When it comes to his latest collaborator, Roc explains that Ricch, true to his Antisocial album title, barely spoke the first time they met. “There wasn’t too much talking or anything going on aside from playing some beats,” he remembers. “He was definitely f–king with the beats. But he was only just finding himself musically then, so he couldn’t figure anything to do with them.” It wasn’t until their second connection, during a trip Roc went on to Los Angeles on a lark, that the two musically connected. “We ended up inside a session with Roddy and I played him a couple beats. It was definitely no f–king around, the vibe was definitely better that time.”
Unique is the best descriptor for the beat for the “The Box,” beginning with a triumphant introduction that amounts to an orchestral swell. It then flows into its signature high-pitched “ee-oo”’ sound, sonically similar to a vocal mimicking of perhaps some squeaky hinges in desperate need of some WD-40. “For me, its beat came through in 15 minutes,” he remembers. “I don’t know how long it took Roddy but I’m sure it didn’t take long. The special songs come together the easiest and that’s true all the way down from the producer to the rapper.”

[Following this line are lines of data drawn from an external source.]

/-- A region's leave returned (R376). -/
def returnLeave (s : State) (i : Nat) : State :=
  match s.inst? i with
  | none => s
  | some n => match n.reg with
    | none => s
    | some r => match r.leave with
      | none => s
      | some u => (giveLeave s (leaveDie n) (s.classOf n) u).modReg i fun r => { r with leave := none }

/-- A region stopped: iterations discarded, leave returned, idle (R307, R386, R390). -/
def stopRegion (s : State) (i : Nat) : State :=
  (returnLeave (rollback s i) i).modReg i fun r => { r with
    phase := .idle, heldBy := [], blockedFrom := none,
    nest := r.nest.map fun n => { n with failed := n.failed || !n.started } }

/-- A region held by the fault of a name: iterations discarded, nest, attachments and leave kept (R386). -/
def holdRegion (s : State) (i by_ : Nat) : State :=
  (rollback s i).modReg i fun r => { r with phase := .held, blockedFrom := none, heldBy := r.heldBy ++ [by_] }

/-! ## Asynchronous faults and events (R380, R396) -/

/-- Entries of the pending queue (R380). -/
def asyncCap : Nat := 16

/-- A reset has taken the instance (R116): neither a save nor a trap entry goes on. -/
def underReset (s : State) (i : Nat) : Bool := s.resets.any fun r => r.insts.contains i

/-- The region of an instance is idle. -/
def regionIdle (n : Inst) : Bool :=
  match n.reg with
  | some r => r.phase == .idle
  | none => true

/-- An instance has completed: its HALT has committed, its region is idle, and nothing was due before (R172, R243). It only
has to arrive; no fault, watchdog or stop order reaches it any more. -/
def Inst.completed (n : Inst) : Bool :=
  (n.life == .running || n.life == .stopping) && n.ctl.wait == [.halted] && n.ctl.blk.isNone && regionIdle n && n.ctl.due.isNone
    && (n.ctl.async.isEmpty || n.ctl.cur)

/-- An asynchronous fault arrives at a context; one that finds the queue full is logged and dropped (R380). A saved
context keeps it for its restore (R396). -/
def postAsync (s : State) (i : Nat) (t : TrapInfo) : State :=
  match s.inst? i with
  | none => s
  | some n =>
    if n.completed then s
    else match n.life with
    | .saved => s.modInst i fun n => { n with kept := n.kept ++ [.async t] }
    | .running | .stopping | .saving =>
      if n.ctl.async.length < asyncCap then s.modCtl i fun c => { c with async := c.async ++ [t] }
      else s.logInst n 0xFD t.addr.toNat t.code
    | _ => s

/-- FAULTARG of a region source (R336, R382). -/
def regionArg (ma mb ctx c w : Nat) : Word :=
  BitVec.ofNat 64 (ma % 65536 * 2 ^ 48 + mb % 65536 * 2 ^ 32 + ctx % 65536 * 2 ^ 16 + c % 512 * 2 ^ 7 + w % 128)

/-- Identifier of the context that an FE runs (R293). -/
def Fe.ctxId (f : Fe) : Nat :=
  match f.run with
  | some k => bits ((f.slots.getD k []).getD 0 0).toNat 63 48
  | none => 0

If you were wondering, Roc maintains that though similar, that aforementioned introductory swell is decidedly not a sample of the first few seconds Ciara’s 2009 hit “Love Sex Magic.” “I hope you can put that in big print,” he explains. “It is not a sample. It’s really a VST [plug-in] using Omnisphere,” he says referring to the industry production software. “Producers will know what I’m talking about.”
Once the track was cut, it wasn’t until Ricch's album dropped in December did Roc realize that it had the ability to defy expectations. “[When we were listening to it] we skipped all of the other tracks to get to ‘Roll Dice’ because that’s the one we thought we liked better. But when we listened to ‘The Box’ again, we were like, ‘Nah, this s–t is actually hard. It’s some next level s–t with the production on it and what Roddy did on it.”
“The Box” sitting pretty at No. 1 for two weeks is sweet vindication for Roc, who can trace his early years to the Bronx, New York before moving to Atlanta, later exploring a career in production because he lost a college scholarship while a member of the marching band at Atlanta’s Morris Brown College. “Everybody in my family had their plans for me and how they wanted me to live my life,” he remembers. “It was like, my mom wanted me to go to school, my dad wanted me to school. But I went to college for one year and I just decided I didn't want to do any of this and I didn’t want to work for anybody.” It was a realization that crystallized after working at a Dairy Queen. “I told my dad I just want to make beats. I just really had to do what I had to do to make this work.”
With his latest success and possible impending hits on the way thanks to either recent or upcoming sessions with the likes of Khalid, Yo Gotti, Flip Dinero and A$AP Rocky, it’s a bet on himself that paid off. “I remember my dad used to tell me I was wasting gas money [going to sessions]” he remembers. “It wasn’t until I had my first movie placement in Creed [which featured the Eaarz track “Work Your Muscle”], then it turned into something totally different. My dad turned to me and was like, ‘Oh yeah, this ain’t a hobby no more. They’re definitely believing in it now.”